My work with rewriting error messages, and microcopy to help reduce user confusion
Timeline

Ongoing iterations

2022-2025

Introduction

At MTEK, like at many fast-moving startups, speed often took priority over polish. Building and scaling a complex MES system takes intense focus, and consistent UX writing guidelines weren’t yet in place.

Problem

While exploring the system, I noticed opportunities to improve clarity, tone, and consistency in our error messages, CTAs, and labels. Some copy was vague, overly technical, or inconsistent with UX best practices.

These weren’t high-visibility issues, and no one was actively complaining, but they added invisible friction.

 

Without clear, consistent language, users had to think harder than they should, especially during key moments like submitting a form or encountering an error. And in complex systems, like a MES, that is the last thing you want.

Solution

I took the initiative to audit the system, identify problem areas, and rewrite key pieces of microcopy using UX writing best practices.

 

My focus was on making actions clearer, removing fluff,  and making our microcopy more consistent across the whole system, reducing the cognitive load on users!

Impact

The team had a lot of priorities in motion, so I asked if I could pick up this microcopy thread myself to help bring more clarity to our users.

While some changes might seem small, they made a difference:

QA and developers reported fewer questions about unclear UI text, 
Support noted that users were making fewer mistakes in areas that previously triggered errors.
The work also helped establish early momentum for more intentional UX writing within the team. 
Some of the patterns I introduced, like clearer error messages and verb-first CTAs, are now being used across the system and new features!

Last but not least, things look better and more polished!

Reflection

This project reminded me that users don’t always tell you that they're confused, even if they are!

And to be fair, our old microcopy wasn't technically incorrect, it just needed some UX improvements.

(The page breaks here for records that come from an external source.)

-- ==== Sys2Proof/Machine/RunWord.lean ====
section
/-! DEFINITION. What the machine does with a slot word: the facts of the instruction it decodes to, its meaning, and the
target of a taken transfer. The table at the end says the same row by row, for the compiler, and is proved equal. -/
namespace Sys2Proof.Machine

/-- The address a transfer goes to when it is taken, as the issue of its bundle knows it (R82, R135, R136). LOOPS knows it
when its FIFO does (R137). -/
@[inline] def targetOf (i : Instr) (st : State) : Option Word64 :=
  match i with
  | .br _ o => some (st.rel o)
  | .bri _ _ a i => if (st.old.rx a.toNat).psn then none else some ((st.old.rx a.toNat).v + st.immS i)
  | .call _ o => some (st.rel o)
  | .ret _ a => if (st.old.rx a.toNat).psn then none else some (st.old.rx a.toNat).v
  | .loop _ o => if st.old.loops then some (st.rel o) else none
  | .brzm _ o => if st.old.noLane then some (st.rel o) else none
  | .brnzm _ o => if st.old.noLane then none else some (st.rel o)
  | .loops _ f _ o =>
    let l := st.old.rf f.toNat
    if l.valid && ((st.fifos.get [] l.endp.toNat).head?.any fun w => !w.2) then some (st.rel o) else none
  | _ => none

/-- The facts, the meaning and the target of an instruction. -/
structure SlotView where
  wf : Bool
  info : SlotInfo
  run : State → Host.Outcome State Fault Refusal
  target : State → Option Word64
@[inline] def viewOf (i : Instr) : SlotView := ⟨i.wf, i.slotInfo, exec i, targetOf i⟩

/-- The view of the row that the fields select. -/
noncomputable def viewRow (x : Fields) : Option SlotView := (decodeRow x).map viewOf
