/-! ## Turns of a context -/

/-- Slot `q` of the S sequencer. -/
def State.runS (s : State) (k : Nat) (q : QSlot) : Host.Outcome State Fault Refusal :=
  match s.runSlot k q with
  | .next t => .next (if s.putOff k (s.ctx k).issue.num q.idx .s (slotEnd k q s t) then s else t)
  | o => o
/-- Slots of the bundle in focus, one after another. -/
def State.runAll (k : Nat) : List QSlot → State → State
  | [], s => s
  | q :: qs, s => State.runAll k qs (if (s.ctx k).issue.todo.any fun p => p.idx = q.idx then nextOf s (s.runSlot k q) else s)
/-- The turn of a queue: when one of the slots that go together waits, it goes on alone; when one raises a cause, none of them takes
effect and the lowest raises it (R418, R419); else all take effect, but loads that the page-fault path cancels (R111, R422). -/
def State.runQueue (s : State) (k : Nat) (u : ExecUnit) : State :=
  let s := if u = .vl ∧ (s.ctx k).counted.contains .vl = false then
      let n := s.indexWaits k
      if n = 0 then s
      else s.modCtx k fun c => { c with counted := .vl :: c.counted, regs := { c.regs with lodVL := c.regs.lodVL + BitVec.ofNat 48 n } }
    else s
  let f := s.modCtx k fun c => c.focus u
  let qs := f.group k u
  let ends := qs.map fun q => (q, slotEnd k q f (nextOf f (f.runSlot k q)))
  let num := (f.ctx k).issue.num
  let off := fun e : QSlot × SlotEnd => f.putOff k num e.1.idx u e.2
  let go := fun qs : List QSlot => (State.runAll k qs f).modCtx k fun c =>
    if c.younger.isEmpty then c else (c.adopt (qs.flatMap fun q => (infoOf q.word).writes)).settle
  match ends.find? fun e => e.2 = .waits with
  | some e => go [e.1]
  | none => match ends.find? fun e => e.2 = .raises with
    | some e => if off e then s else go [e.1]
    | none => if ends.any off then s else go qs
/-- The S sequencer issues the next bundle, when nothing that has begun must end before what the attempt raises. -/
def State.tryIssue (s : State) (k : Nat) : State × Bool :=
  let n := (s.ctx k).bundles + 1
  match s.issue k with
  | (t, true) => (t, true)
  | (t, false) =>
    let e : SlotEnd := if t.raised = s.raised then .done else if (s.ctx k).pf.length < (t.ctx k).pf.length then .pages else .raises
    (if s.putOff k n 0 .s e then s else t, false)
/-- The first slot of a bundle just issued. -/
def State.runFirst (s : State) (k : Nat) : Host.Outcome State Fault Refusal :=
  let c := s.ctx k
  let i := if c.issue.has .s then c.issue else (c.older.getLast?).getD {}
  match i.todo.head? with
  | some q =>
    if q.exu = .s then if s.sReady k q then s.runS k q else .next s
    else if s.canQueue k q.exu ∧ ((c.focus q.exu).issue.num = i.num) then .next (s.runQueue k q.exu) else .next s
  | none => .next s
/-- The turn of the S sequencer of context `k`: the WTAKE of its placement; the cause of a poisoned restore; a slot of the issued bundle;
the delivery of a record between bundles; or a bundle issued, with its first slot. DESIGN CHOICE, log entry 14. -/
def State.runCtx (s : State) (k : Nat) : Host.Outcome State Fault Refusal :=
  let c := s.ctx k
  if !s.canRun k then .next s
  else if c.placing then .next (s.firstTake k)
  else if c.badRestore then
    .next ((s.modCtx k fun c => { c with badRestore := false }).takeException k { trap := .poison 0 })
  else match c.nextS with
    | some q => s.runS k q
    | none =>
      if s.recordDue k then
        if s.othersBegun k .s (c.bundles + 1) 0 then .next s else execAsyncFaultDelivery (bv 12 k) s
      else match s.tryIssue k with
        | (t, true) => t.runFirst k
        | (t, false) => .next t
/-- Turns of the contexts. -/
def State.contextTurns (s : State) : List Turn :=
  s.ctxs.flatMap fun e =>
    let k := e.1
    (if !e.2.pf.isEmpty && !s.asksOut k && !openPages e.2.pf then [.resume k] else []) ++
      (if s.canRun k then [.run k] else []) ++ (if s.canPlace k then [.place k] else []) ++
      ([ExecUnit.vl, .va, .vs, .mx].filter fun u => s.canQueue k u).map fun u => .queue k u

end Sys2Proof.Machine
end

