-- ==== Sys2Proof/Machine/Step.lean ====
section
/-! DEFINITION. The step of the machine: time passes, and one agent takes a turn. -/
namespace Sys2Proof.Machine

/-- `step`: GT advances and the triggers it crosses fire; then one turn is taken, the first of the agenda or one that the device
enables; then requests leave for peers and the cycles of occupied cores are counted. -/
def step (s : State) : Host.Outcome State Fault Refusal :=
  let s := s.tick
  match s.nextTurn with
  | (some t, s') => closing (s'.takeTurn t)
  | (none, s') => closing (.next s')

/-- The machine with one slot placed where its next step fetches, and that step set on the context that fetches it. -/
def State.withFetchWord (s : State) (nbits w : Nat) : State := s.withSlot (if nbits ≤ 32 then BitVec.ofNat 32 w else 0)

end Sys2Proof.Machine
end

UX writing is easy to overlook. This is in part because when things work well, we barely notice them. However, that’s exactly why it matters. Thoughtful microcopy reduces friction before it becomes a problem and makes a problem easier to solve if it does happen.

If I could do this project again, I’d advocate for lightweight user testing or internal reviews to validate copy changes even further.

I also made a lightweight microcopy guide that the dev team can use if they want!